- Born: May 19, 1994 (age 31)
- Occupation: Bodybuilder
- Known for: IFBB champion

= Rosofia Lia =

Hong Kong bodybuilder

Rosofia Lia (born Wei Chu Yan; May 19, 1994 – ）is the youngest IFBB (International Federation of Bodybuilding and Fitness) professional in Asia (as of 2017) and the first woman in Hong Kong to attain that level of bodybuilding.

==History==
Lia was a professional dancer before turning to bodybuilding; after returning from a dance competition in Germany in 2015, she turned her attention to bodybuilding. She noted during a 2017 interview that she was one of the few women in Hong Kong that participated in the sport, explaining it was “very lonely” to be one of the few women in the gym lifting weights.

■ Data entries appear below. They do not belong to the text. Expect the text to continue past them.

-- ==== Sys2Proof/Safety.lean ====
section
/-! DEFINITION. The terms claims use: what kind of instruction one is, when an instruction reaches the RCP, the state
an instruction that completes leaves, the state an RCP fault leaves, and the invariant of the machine. -/

namespace Sys2Proof

/-- The no-delay bit of an instruction (30_encoding.md R54). -/
def Instr.nd : Instr → Bool
  | .rcpSaltCore0 nd _ _ => nd
  | .rcpSaltCore1 nd _ _ => nd
  | .rcpCanaryStatus nd _ => nd
  | .rcpCanaryGet nd _ _ => nd
  | .rcpCanaryCheck nd _ _ => nd
  | .rcpBvalid nd _ => nd
  | .rcpBtrue nd _ => nd
  | .rcpBfalse nd _ => nd
  | .rcpB2valid nd _ _ => nd
  | .rcpB2and nd _ _ => nd
  | .rcpB2or nd _ _ => nd
  | .rcpBxorvalid nd _ _ => nd
  | .rcpBxortrue nd _ _ => nd
  | .rcpBxorfalse nd _ _ => nd
  | .rcpIvalid nd _ _ => nd
  | .rcpIequal nd _ _ => nd
  | .rcpRandomByte nd _ => nd
  | .rcpCountSet nd _ _ => nd
  | .rcpCountCheck nd _ _ => nd
  | .rcpPanic nd => nd

/-- The `*2` variant of a plain instruction and the other way round (30_encoding.md R54). -/
def Instr.flipNd : Instr → Instr
  | .rcpSaltCore0 nd rt rt2 => .rcpSaltCore0 (!nd) rt rt2
  | .rcpSaltCore1 nd rt rt2 => .rcpSaltCore1 (!nd) rt rt2
  | .rcpCanaryStatus nd rt => .rcpCanaryStatus (!nd) rt
  | .rcpCanaryGet nd rt tag => .rcpCanaryGet (!nd) rt tag
  | .rcpCanaryCheck nd rt tag => .rcpCanaryCheck (!nd) rt tag
  | .rcpBvalid nd rt => .rcpBvalid (!nd) rt
  | .rcpBtrue nd rt => .rcpBtrue (!nd) rt
  | .rcpBfalse nd rt => .rcpBfalse (!nd) rt
  | .rcpB2valid nd rt rt2 => .rcpB2valid (!nd) rt rt2
  | .rcpB2and nd rt rt2 => .rcpB2and (!nd) rt rt2
  | .rcpB2or nd rt rt2 => .rcpB2or (!nd) rt rt2
  | .rcpBxorvalid nd rt rt2 => .rcpBxorvalid (!nd) rt rt2
  | .rcpBxortrue nd rt rt2 => .rcpBxortrue (!nd) rt rt2
  | .rcpBxorfalse nd rt rt2 => .rcpBxorfalse (!nd) rt rt2
  | .rcpIvalid nd rt rt2 => .rcpIvalid (!nd) rt rt2
  | .rcpIequal nd rt rt2 => .rcpIequal (!nd) rt rt2
  | .rcpRandomByte nd rt => .rcpRandomByte (!nd) rt
  | .rcpCountSet nd rt tag => .rcpCountSet (!nd) rt tag
  | .rcpCountCheck nd rt tag => .rcpCountCheck (!nd) rt tag
  | .rcpPanic nd => .rcpPanic (!nd)

/-- The destination of an `mrc`, 15 meaning the flags; no other instruction has one (10_state.md R18, R20). -/
def Instr.mrcDest : Instr → Option Reg
  | .rcpCanaryStatus _ rt => some rt
  | .rcpCanaryGet _ rt _ => some rt
  | .rcpRandomByte _ rt => some rt
  | _ => none

/-- `rcp_random_byte` (44_random_and_delay.md R111). -/
def Instr.isRandomByte : Instr → Bool
  | .rcpRandomByte _ _ => true
  | _ => false

/-- `rcp_count_set` and `rcp_count_check`, the instructions that write the sequence counter (10_state.md R14). -/
def Instr.isCount : Instr → Bool
  | .rcpCountSet _ _ _ => true
  | .rcpCountCheck _ _ _ => true
  | _ => false

/-- The assertions on write data: `rcp_canary_check`, the nine Boolean instructions, `rcp_ivalid` and `rcp_iequal`
(60_exceptions.md R131 item 2). -/
def Instr.isDataAssertion : Instr → Bool
  | .rcpCanaryCheck _ _ _ => true
  | .rcpBvalid _ _ => true
  | .rcpBtrue _ _ => true
  | .rcpBfalse _ _ => true
  | .rcpB2valid _ _ _ => true
  | .rcpB2and _ _ _ => true
  | .rcpB2or _ _ _ => true
  | .rcpBxorvalid _ _ _ => true
  | .rcpBxortrue _ _ _ => true
  | .rcpBxorfalse _ _ _ => true
  | .rcpIvalid _ _ _ => true
  | .rcpIequal _ _ _ => true
  | _ => false

/-- The core whose salt an instruction writes (40_initialisation.md R80, R81). -/
def Instr.saltTarget : Instr → Option Machine.CoreId
  | .rcpSaltCore0 _ _ _ => some .core0
  | .rcpSaltCore1 _ _ _ => some .core1
  | _ => none

/-- The three instructions that may execute while the salt is invalid (40_initialisation.md R83). -/
def Instr.saltExempt : Instr → Bool
  | .rcpSaltCore0 _ _ _ => true
  | .rcpSaltCore1 _ _ _ => true
  | .rcpCanaryStatus _ _ => true
  | _ => false

/-- `rcp_panic` (46_panic.md R117). -/
def Instr.isPanic : Instr → Bool
  | .rcpPanic _ => true
  | _ => false

/-- In Secure state the instruction has a pseudorandom delay (44_random_and_delay.md R107). -/
def Instr.delayed (i : Instr) : Bool := !i.nd && !i.isRandomByte

/-- The parity bit of a class: `Opc2[0]`, or `CRm[3]` for `mcrr` and `mrrc` (30_encoding.md R57). -/
def Cls.parityMask : Cls → Word
  | .mcr => 0x00000020
  | .mrc => 0x00000020
  | .cdp => 0x00000020
  | .mcrr => 0x00000008
  | .mrrc => 0x00000008

namespace Machine

/-- `fault[k]` (10_state.md R15). -/
def State.fault (s : State) (k : CoreId) : Bool := (s.core k).rcp.fault

/-- The acting core sends the instruction to its RCP: step 0 of 60_exceptions.md R127. -/
structure Issuable (i : Instr) (s : State) : Prop where
  notInIt : s.active.arm.inItBlock = false
  enabled : s.active.arm.cp7Enabled = true
  regs : i.wellFormed = true

/-- In Secure state, with the fault register clear: steps 1 to 3 of 60_exceptions.md R127 are passed. -/
structure SecureIssue (i : Instr) (s : State) : Prop extends Issuable i s where
  noFault : s.fault s.turn = false
  secure : s.active.arm.security = .secure

/-- In Non-secure state, with the fault register clear (60_exceptions.md R131). -/
structure NonSecureIssue (i : Instr) (s : State) : Prop extends Issuable i s where
  noFault : s.fault s.turn = false
  nonSecure : s.active.arm.security = .nonSecure

/-- The countdown a delayed instruction waits for: the one that runs, or bits 6:0 of a generated number
(44_random_and_delay.md R107, R109). -/
def Rcp.countdown (r : Rcp) (k : Nat) : BitVec 7 :=
  if r.delay = 0 then (generate Config.prngSampleOrder r.prng k).byte.extractLsb' 0 7 else r.delay

/-- No interrupt makes the core abandon the instruction: it is not delayed, no interrupt arrives at this issue, or the
countdown is already over (44_random_and_delay.md R107, R108). -/
def Undisturbed (i : Instr) (s : State) : Prop :=
  i.delayed = false ∨ s.active.interruptAt s.draws = none ∨ s.active.rcp.countdown s.draws = 0

/-- In Secure state an instruction other than a salt write or `rcp_canary_status` executes normally: the RCP is used
after its salt was written, and the instruction is not abandoned. -/
structure SecureReady (i : Instr) (s : State) : Prop extends SecureIssue i s where
  saltValid : s.active.rcp.saltValid = true
  undisturbed : Undisturbed i s

/-- The RCP when the delay of an instruction is over: a delayed instruction generates one number unless a countdown
was running, and the countdown has run out; one that is not delayed generates none and leaves what it leaves of a
running countdown (44_random_and_delay.md R107, R109). -/
def Rcp.afterDelay (delayed : Bool) (r : Rcp) (k : Nat) : Rcp :=
  if delayed then
    { r with prng := if r.delay = 0 then (generate Config.prngSampleOrder r.prng k).state else r.prng, delay := 0 }
  else { r with delay := passCountdown r.delay k }

/-- The acting core's RCP when the delay of instruction `i` is over. -/
def State.rcpAfterDelay (s : State) (i : Instr) : Rcp := s.active.rcp.afterDelay i.delayed s.draws

/-- The state when the delay of instruction `i` is over and nothing else has happened. -/
def State.afterDelay (s : State) (i : Instr) : State := s.setActive { s.active with rcp := s.rcpAfterDelay i }

/-- The state an instruction that completes leaves: the acting core's registers and flags as in `a`, its RCP as in
`r`, its pc 4 further, one draw used, and everything else as before. -/
def State.completesWith (s : State) (a : ArmCore) (r : Rcp) : State :=
  (s.setActive { s.active with arm := { a with pc := s.active.arm.pc + 4 }, rcp := r }).nextDraw

/-- An `mrc` that completes with `v` on CPRDATA: `x[Rt]` takes it, or N, Z, C, V take its bits 31, 30, 29, 28 when
`Rt = 15` (20_memory.md R32, 10_state.md R20), and the RCP is left as in `r`. -/
def ReadCompletes (i : Instr) (rt : Reg) (v : Word) (s : State) (r : Rcp) : Prop :=
  (rt ≠ 15 → exec i s = .next (s.completesWith { s.active.arm with x := s.active.arm.x.set rt v } r)) ∧
  (rt = 15 → exec i s =
    .next (s.completesWith
      { s.active.arm with flags := ⟨v.getLsbD 31, v.getLsbD 30, v.getLsbD 29, v.getLsbD 28⟩ } r))

/-- What an RCP fault of the acting core, met in state `s`, leaves: both fault registers set and both NMIs asserted,
the causes of 60_exceptions.md R128 recorded where the cores' runs had not ended, and every other thing as before
(60_exceptions.md R121, R124). -/
structure Faulted (cause : RcpCause) (s t : State) : Prop where
  fault : ∀ k, t.fault k = true
  nmi : ∀ k, t.nmi k = true
  ended : s.active.ended = none → s.fault s.turn = false → t.active.ended = some (.rcpFault cause)
  endedOther : (s.core s.turn.other).ended = none → s.fault s.turn.other = false →
    (t.core s.turn.other).ended = some (.rcpFault .crossCore)
  arm : ∀ k, (t.core k).arm = (s.core k).arm
  saltLow : ∀ k, (t.core k).rcp.saltLow = (s.core k).rcp.saltLow
  prng : ∀ k, (t.core k).rcp.prng = (s.core k).rcp.prng
  saltValid : ∀ k, (t.core k).rcp.saltValid = (s.core k).rcp.saltValid
  seq : ∀ k, (t.core k).rcp.seq = (s.core k).rcp.seq
  delay : ∀ k, (t.core k).rcp.delay = (s.core k).rcp.delay
  run : ∀ k, (t.core k).run = (s.core k).run
  irqs : ∀ k, (t.core k).irqs = (s.core k).irqs
  turn : t.turn = s.turn
  turns : t.turns = s.turns
  draws : t.draws = s.draws
  mem : t.mem = s.mem

/-- What `assert cond` means for an instruction that does nothing else: it completes and changes nothing but the
delay's doing, or it raises an RCP fault with the cause (00_scope.md R4). -/
def Asserts (i : Instr) (cond : Prop) (cause : RcpCause) (s : State) : Prop :=
  (cond → exec i s = .next (s.completesWith s.active.arm (s.rcpAfterDelay i))) ∧
  (¬ cond → ∃ t, exec i s = .next t ∧ Faulted cause (s.afterDelay i) t)

/-- Two states agree but for what a delay changes: the generator and the delay counter of a core. -/
structure SameButDelay (c : CoreId) (s t : State) : Prop where
  other : s.core c.other = t.core c.other
  core : { s.core c with rcp := { (s.core c).rcp with prng := 0, delay := 0 } }
    = { t.core c with rcp := { (t.core c).rcp with prng := 0, delay := 0 } }
  turn : s.turn = t.turn
  turns : s.turns = t.turns
  draws : s.draws = t.draws
  mem : s.mem = t.mem

/-- What every step keeps. `faultDiffers` is what 70_reset_and_hazards.md R164 says of `fault`: the two registers
differ only after a panic that was not abandoned. -/
structure Inv (s : State) : Prop where
  memWf : Memory.wf s.mem = true
  pcEven : ∀ k, (s.core k).arm.pc.getLsbD 0 = false
  endedFaulted : ∀ k c, (s.core k).ended = some (.rcpFault c) → s.fault k = true
  faultEnded : ∀ k, s.fault k = true → (s.core k).ended ≠ none
  stalledFault : ∀ k, (s.core k).run = .stalled → s.fault k = true ∨ s.fault k.other = true
  faultDiffers : ∀ k, s.fault k = true → s.fault k.other = false → (s.core k.other).run = .stalled

end Machine

end Sys2Proof
end

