theorem assertMcr_next {i : Instr} {nd : Bool} {rt : Reg} {c : RcpCause} {cond : Word → Bool} {s t : State}
    (h : assertMcr nd rt c cond s = .next t) : ExecNext i s t :=
  rcpExecute_next h (fun hf _ hb => noEffect_next hf hb) (fun _ _ hf hs _ hb => assertThen_next hf hs hb)

theorem assertMcrr_next {i : Instr} {nd : Bool} {rt rt2 : Reg} {c : RcpCause} {cond : Word → Word → Bool} {s t : State}
    (h : assertMcrr nd rt rt2 c cond s = .next t) : ExecNext i s t :=
  rcpExecute_next h (fun hf _ hb => noEffect_next hf hb) (fun _ _ hf hs _ hb => assertThen_next hf hs hb)

theorem saltWrite_next {i : Instr} {k : CoreId} {nd : Bool} {rt rt2 : Reg} {s t : State} (hk : i.saltTarget = some k)
    (h : saltWrite k nd rt rt2 s = .next t) : ExecNext i s t := by
  refine rcpExecute_next h (fun _ _ hb => by cases hb) (fun p d hf hs hp hb => ?_)
  have ht : s.turn = .core0 := by
    by_contra hne; simp [hne] at hp
  unfold writeSaltThen at hb
  split at hb <;> cases hb
  · exact .faulted _ p d hf hs
  · rename_i hv
    refine .salt k _ p d hf hs ht hk ?_
    rcases CoreId.eq_or_other k s.turn with rfl | rfl
    · simpa [State.active] using hv
    · simpa using hv

theorem setSeqMasked_next {i : Instr} {v : State → BitVec 8} {s t : State} (hf : s.active.rcp.fault = false)
    (hi : i.isCount = true) (h : setSeqMasked v (undelayed s) = .next t) : ExecNext i s t := by
  unfold setSeqMasked at h
  split at h
  · cases h; rw [undelayed_withDelay]; exact .counts _ _ _ hf hi (fun _ => rfl)
  · exact noEffect_next hf h

/-- Everything an instruction can answer next. -/
theorem exec_cases {i : Instr} {s t : State} (h : exec i s = .next t) : ExecNext i s t := by
  cases i with
  | rcpSaltCore0 nd rt rt2 => exact saltWrite_next rfl h
  | rcpSaltCore1 nd rt rt2 => exact saltWrite_next rfl h
  | rcpCanaryStatus nd rt =>
    refine rcpExecute_next h (fun hf _ hb => maskedRead_next hf rfl hb) (fun p d hf hs _ hb => ?_)
    cases hb; exact .reads _ p d hf rfl (by simp [hs]) (by simp [hs])
  | rcpCanaryGet nd rt tag =>
    refine rcpExecute_next h (fun hf _ hb => maskedRead_next hf rfl hb) (fun p d hf hs _ hb => ?_)
    cases hb; exact .reads _ p d hf rfl (by simp [hs]) (by simp [hs])
  | rcpCanaryCheck nd rt tag =>
    exact rcpExecute_next h (fun hf _ hb => noEffect_next hf hb) (fun _ _ hf hs _ hb => assertThen_next hf hs hb)
  | rcpBvalid nd rt => simp only [exec, execRcpBvalid] at h; exact assertMcr_next h
  | rcpBtrue nd rt => simp only [exec, execRcpBtrue] at h; exact assertMcr_next h
  | rcpBfalse nd rt => simp only [exec, execRcpBfalse] at h; exact assertMcr_next h
  | rcpB2valid nd rt rt2 => simp only [exec, execRcpB2valid] at h; exact assertMcrr_next h
  | rcpB2and nd rt rt2 => simp only [exec, execRcpB2and] at h; exact assertMcrr_next h
  | rcpB2or nd rt rt2 => simp only [exec, execRcpB2or] at h; exact assertMcrr_next h
  | rcpBxorvalid nd rt rt2 => simp only [exec, execRcpBxorvalid] at h; exact assertMcrr_next h
  | rcpBxortrue nd rt rt2 => simp only [exec, execRcpBxortrue] at h; exact assertMcrr_next h
  | rcpBxorfalse nd rt rt2 => simp only [exec, execRcpBxorfalse] at h; exact assertMcrr_next h
  | rcpIvalid nd rt rt2 => simp only [exec, execRcpIvalid] at h; exact assertMcrr_next h
  | rcpIequal nd rt rt2 => simp only [exec, execRcpIequal] at h; exact assertMcrr_next h
  | rcpRandomByte nd rt =>
    have e : ∀ p d, (s.withDelay p d).advanceGenerator = s.withDelay (s.withDelay p d).randomGeneration.state d := by
      intro p d
      simp [State.advanceGenerator, State.withDelay, State.setRcp]
    refine rcpExecute_next h (fun hf hn hb => ?_) (fun p d hf hs _ hb => ?_)
    · unfold randomByteMasked at hb
      split at hb
      · cases hb
        rw [undelayed_withDelay, e]
        exact .reads 0 _ _ hf rfl (fun _ => rfl) (fun _ hi => by cases hi)
      · exact maskedRead_next hf rfl hb
    · cases hb
      rw [e]
      exact .reads _ _ d hf rfl (by simp [hs]) (by simp [hs])
  | rcpCountSet nd rt tag =>
    refine rcpExecute_next h (fun hf _ hb => setSeqMasked_next hf rfl hb) (fun p d hf hs _ hb => ?_)
    cases hb; exact .counts p d tag hf rfl (by simp [hs])
  | rcpCountCheck nd rt tag =>
    refine rcpExecute_next h (fun hf _ hb => setSeqMasked_next hf rfl hb) (fun p d hf hs _ hb => ?_)
    unfold countCheckThen at hb
    split at hb <;> cases hb
    · exact .counts p d _ hf rfl (by simp [hs])
    · exact .faulted _ p d hf hs
  | rcpPanic nd =>
    simp only [exec, execRcpPanic] at h
    refine rcpExecute_next h (fun _ _ hb => by cases hb) (fun p d hf hs _ hb => ?_)
    cases hb; exact .panic p d hf hs rfl

/-! ## What the six kinds leave on each core -/

theorem raiseRcpFault_withDelay_core (c : RcpCause) (s : State) (p : BitVec 24) (d : BitVec 7) :
    (raiseRcpFault c (s.withDelay p d)).core s.turn =
      ({ s.active with rcp := { s.active.rcp with prng := p, delay := d } } : CoreState).trigger c := by
  have h := raiseRcpFault_core c (s.withDelay p d)
  simpa using h
theorem raiseRcpFault_withDelay_core_other (c : RcpCause) (s : State) (p : BitVec 24) (d : BitVec 7) :
    (raiseRcpFault c (s.withDelay p d)).core s.turn.other = (s.core s.turn.other).trigger .crossCore := by
  have h := raiseRcpFault_core_other c (s.withDelay p d)
  simpa using h
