-- ==== Sys2Proof/Tests/Slice0.lean ====
section
/-! SUPPORT. Tests. Every expected value is 95_test_vectors.md's, by its section, or a rule's own; and one witness for the
hypotheses of every statement. -/

namespace Sys2Proof.Tests

open Sys2Proof.Machine

/-! ## Well-formedness: each check refuses an ill-formed term (30_encoding.md R58) -/

theorem test_wf_salt0 : (Instr.rcpSaltCore0 true 13 1).wellFormed = false := by decide
theorem test_wf_salt1 : (Instr.rcpSaltCore1 true 0 15).wellFormed = false := by decide
theorem test_wf_status : (Instr.rcpCanaryStatus true 13).wellFormed = false := by decide
theorem test_wf_status_flags : (Instr.rcpCanaryStatus true 15).wellFormed = true := by decide
theorem test_wf_get_flags : (Instr.rcpCanaryGet true 15 0).wellFormed = true := by decide
theorem test_wf_get : (Instr.rcpCanaryGet true 13 0).wellFormed = false := by decide
theorem test_wf_check : (Instr.rcpCanaryCheck true 15 0).wellFormed = false := by decide
theorem test_wf_bvalid : (Instr.rcpBvalid true 13).wellFormed = false := by decide
theorem test_wf_btrue : (Instr.rcpBtrue true 15).wellFormed = false := by decide
theorem test_wf_bfalse : (Instr.rcpBfalse true 13).wellFormed = false := by decide
theorem test_wf_b2valid : (Instr.rcpB2valid true 15 1).wellFormed = false := by decide
theorem test_wf_b2and : (Instr.rcpB2and true 1 13).wellFormed = false := by decide
theorem test_wf_b2or : (Instr.rcpB2or true 13 1).wellFormed = false := by decide
theorem test_wf_bxorvalid : (Instr.rcpBxorvalid true 1 15).wellFormed = false := by decide
theorem test_wf_bxortrue : (Instr.rcpBxortrue true 15 1).wellFormed = false := by decide
theorem test_wf_bxorfalse : (Instr.rcpBxorfalse true 1 13).wellFormed = false := by decide
theorem test_wf_ivalid : (Instr.rcpIvalid true 13 1).wellFormed = false := by decide
theorem test_wf_iequal : (Instr.rcpIequal true 1 15).wellFormed = false := by decide
theorem test_wf_random : (Instr.rcpRandomByte true 13).wellFormed = false := by decide
theorem test_wf_count_set : (Instr.rcpCountSet true 15 0).wellFormed = false := by decide
theorem test_wf_count_check : (Instr.rcpCountCheck true 13 0).wellFormed = false := by decide

/-! ## Decoding: a word written out for every constructor (section 2.1) -/

theorem test_decode_salt0 : decodeWord 0xFC410780 = .ok (.rcpSaltCore0 true 0 1) := by decide
theorem test_decode_salt1 : decodeWord 0xEC432781 = .ok (.rcpSaltCore1 false 2 3) := by decide
theorem test_decode_status : decodeWord 0xFE307710 = .ok (.rcpCanaryStatus true 7) := by decide
theorem test_decode_status_flags : decodeWord 0xEE30F710 = .ok (.rcpCanaryStatus false 15) := by decide
theorem test_decode_get : decodeWord 0xEE144730 = .ok (.rcpCanaryGet false 4 0x40) := by decide
theorem test_decode_check : decodeWord 0xFE05C73A = .ok (.rcpCanaryCheck true 12 0x5a) := by decide
theorem test_decode_bvalid : decodeWord 0xEE203710 = .ok (.rcpBvalid false 3) := by decide
theorem test_decode_btrue : decodeWord 0xEE403710 = .ok (.rcpBtrue false 3) := by decide
theorem test_decode_bfalse : decodeWord 0xEE603730 = .ok (.rcpBfalse false 3) := by decide
theorem test_decode_b2valid : decodeWord 0xEC410708 = .ok (.rcpB2valid false 0 1) := by decide
theorem test_decode_b2and : decodeWord 0xEC410710 = .ok (.rcpB2and false 0 1) := by decide
theorem test_decode_b2or : decodeWord 0xEC410720 = .ok (.rcpB2or false 0 1) := by decide
theorem test_decode_bxorvalid : decodeWord 0xEC410738 = .ok (.rcpBxorvalid false 0 1) := by decide
theorem test_decode_bxortrue : decodeWord 0xEC410740 = .ok (.rcpBxortrue false 0 1) := by decide
theorem test_decode_bxorfalse : decodeWord 0xEC410758 = .ok (.rcpBxorfalse false 0 1) := by decide
theorem test_decode_ivalid : decodeWord 0xEC410768 = .ok (.rcpIvalid false 0 1) := by decide
theorem test_decode_iequal : decodeWord 0xFC454770 = .ok (.rcpIequal true 4 5) := by decide
theorem test_decode_random : decodeWord 0xEE500710 = .ok (.rcpRandomByte false 0) := by decide
theorem test_decode_count_set : decodeWord 0xEE8F071F = .ok (.rcpCountSet false 0 0xff) := by decide
theorem test_decode_count_check : decodeWord 0xFEAF073F = .ok (.rcpCountCheck true 0 0xff) := by decide
theorem test_decode_panic : decodeWord 0xEE000720 = .ok (.rcpPanic false) := by decide

/-- The bytes of a word: the first halfword first, each halfword little-endian (20_memory.md R34). -/
theorem test_decode_bytes : decodeBytes [0x14, 0xEE, 0x30, 0x47, 0xAA] = .ok (.rcpCanaryGet false 4 0x40, [0xAA]) := by
  decide

/-! Invalid words (section 2.2) -/

theorem test_invalid_mcr :
    ([0xEEA10710, 0xEEE00710, 0xEE200711, 0xEE430710] : List Word).all
      (fun w => decodeWord w == .error (.invalid .mcr)) = true := by decide
theorem test_invalid_mrc :
    ([0xEE300730, 0xEE700730, 0xEE900710, 0xEE300712, 0xEE510710] : List Word).all
      (fun w => decodeWord w == .error (.invalid .mrc)) = true := by decide
theorem test_invalid_mcrr :
    ([0xEC410778, 0xEC410760, 0xEC410788, 0xEC410798, 0xEC4107F8, 0xEC410782, 0xEC410711, 0xEC410709] : List Word).all
      (fun w => decodeWord w == .error (.invalid .mcrr)) = true := by decide
theorem test_invalid_mrrc :
    ([0xEC510708, 0xEC510710] : List Word).all (fun w => decodeWord w == .error (.invalid .mrrc)) = true := by decide
theorem test_invalid_cdp :
    ([0xEE000700, 0xEE100720] : List Word).all (fun w => decodeWord w == .error (.invalid .cdp)) = true := by decide

/-! Valid but unlisted, and other words (sections 2.3, 2.4; 30_encoding.md R64) -/

theorem test_unlisted :
    decodeWord 0xEEC00730 = .error (.unlisted .mcr) ∧ decodeWord 0xEE200750 = .error (.unlisted .mcr) ∧
    decodeWord 0xEE140770 = .error (.unlisted .mrc) ∧ decodeWord 0xEE100700 = .error (.unlisted .cdp) ∧
    decodeWord 0xEE021723 = .error (.unlisted .cdp) ∧ decodeWord 0xEE700700 = .error (.unlisted .cdp) := by decide
theorem test_not_rcp : decodeWord 0xEE000A10 = .error .notRcp ∧ decodeWord 0xEE300610 = .error .notRcp := by decide
theorem test_ldc : decodeWord 0xEC900700 = .error .ldcStc := by decide

/-! ## Canary, generator (sections 3, 6) -/

theorem test_canary_tags :
    canary 0x0123456789abcdef 0x40 = 0xebeaef00 ∧ canary 0x0123456789abcdef 0xbf = 0x148d6600 ∧
    canary 0xfedcba9876543210 0xa7 = 0xf32a3600 := by decide
theorem test_canary_slices :
    canary 0x000000ff00000000 0x0f = 0x0ff00000 ∧ canary 0x00000000ff000000 0x0f = 0x0f000f00 ∧
    canary 0xffffff0123456789 0x40 = 0x05668900 := by decide
theorem test_advance :
    advance 0 = 0x108101 ∧ advance 0xffffff = 0xef7efe ∧ advance 0x012345 = 0x12478b ∧ advance 0x800000 = 0x108101 := by
  decide
theorem test_out :
    prngOut 0x012345 = 0x7b ∧ prngOut 0x12478b = 0xfe ∧ prngOut 0x001200 = 0x8e ∧ prngOut 0xabcdef = 0x94 := by decide

/-! ## Instructions -/

/-- A core with the given security state, salt, salt validity and first two registers. -/
def tstCore (sec : Security) (salt : BitVec 64) (valid : Bool) (a b : Word) : CoreState :=
  { CoreState.reset with
    arm := { ArmCore.reset with x := (ArmCore.reset.x.set 0 a).set 1 b, security := sec, cpacrNs7 := true, nsacr7 := true }
    rcp := { (Rcp.reset.writeSalt salt) with saltValid := valid } }

/-- Both cores, core 0 acting: the state the vectors start from. -/
def tst (sec : Security) (valid : Bool) (a b : Word) : State :=
  { State.reset with
    core0 := tstCore sec 0x0123456789abcdef valid a b
    core1 := tstCore sec 0xfedcba9876543210 valid a b }

/-- In Secure state with valid salts. -/
def sec (a b : Word) : State := tst .secure true a b

/-- In Non-secure state with valid salts. -/
def nonSec (a b : Word) : State := tst .nonSecure true a b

Lia won a local championship and the Mr. Olympia Amateur Asia Hong Kong Championship in 2016, and also winning the overall championship in the Bikini Bodybuilding category. She qualified for the International Bodybuilding Association (IFBB) in March 2018, attending her first competition in Hawaii that year.

She has also been a guest host on the RTHK program “RTHK Sports 123”.

==Personal life==
Lia was born in 1994, of mixed Hong Kong and Italian heritage (her father is Italian, her mother is from Hong Kong). She has five sisters.

She has faced criticism when working out, some asking her “why she wants to look like a man”. She chose to be self-affirming, showing others the positive aspects of working out. As of 2024, Lia was coaching other bodybuilders in Hong Kong.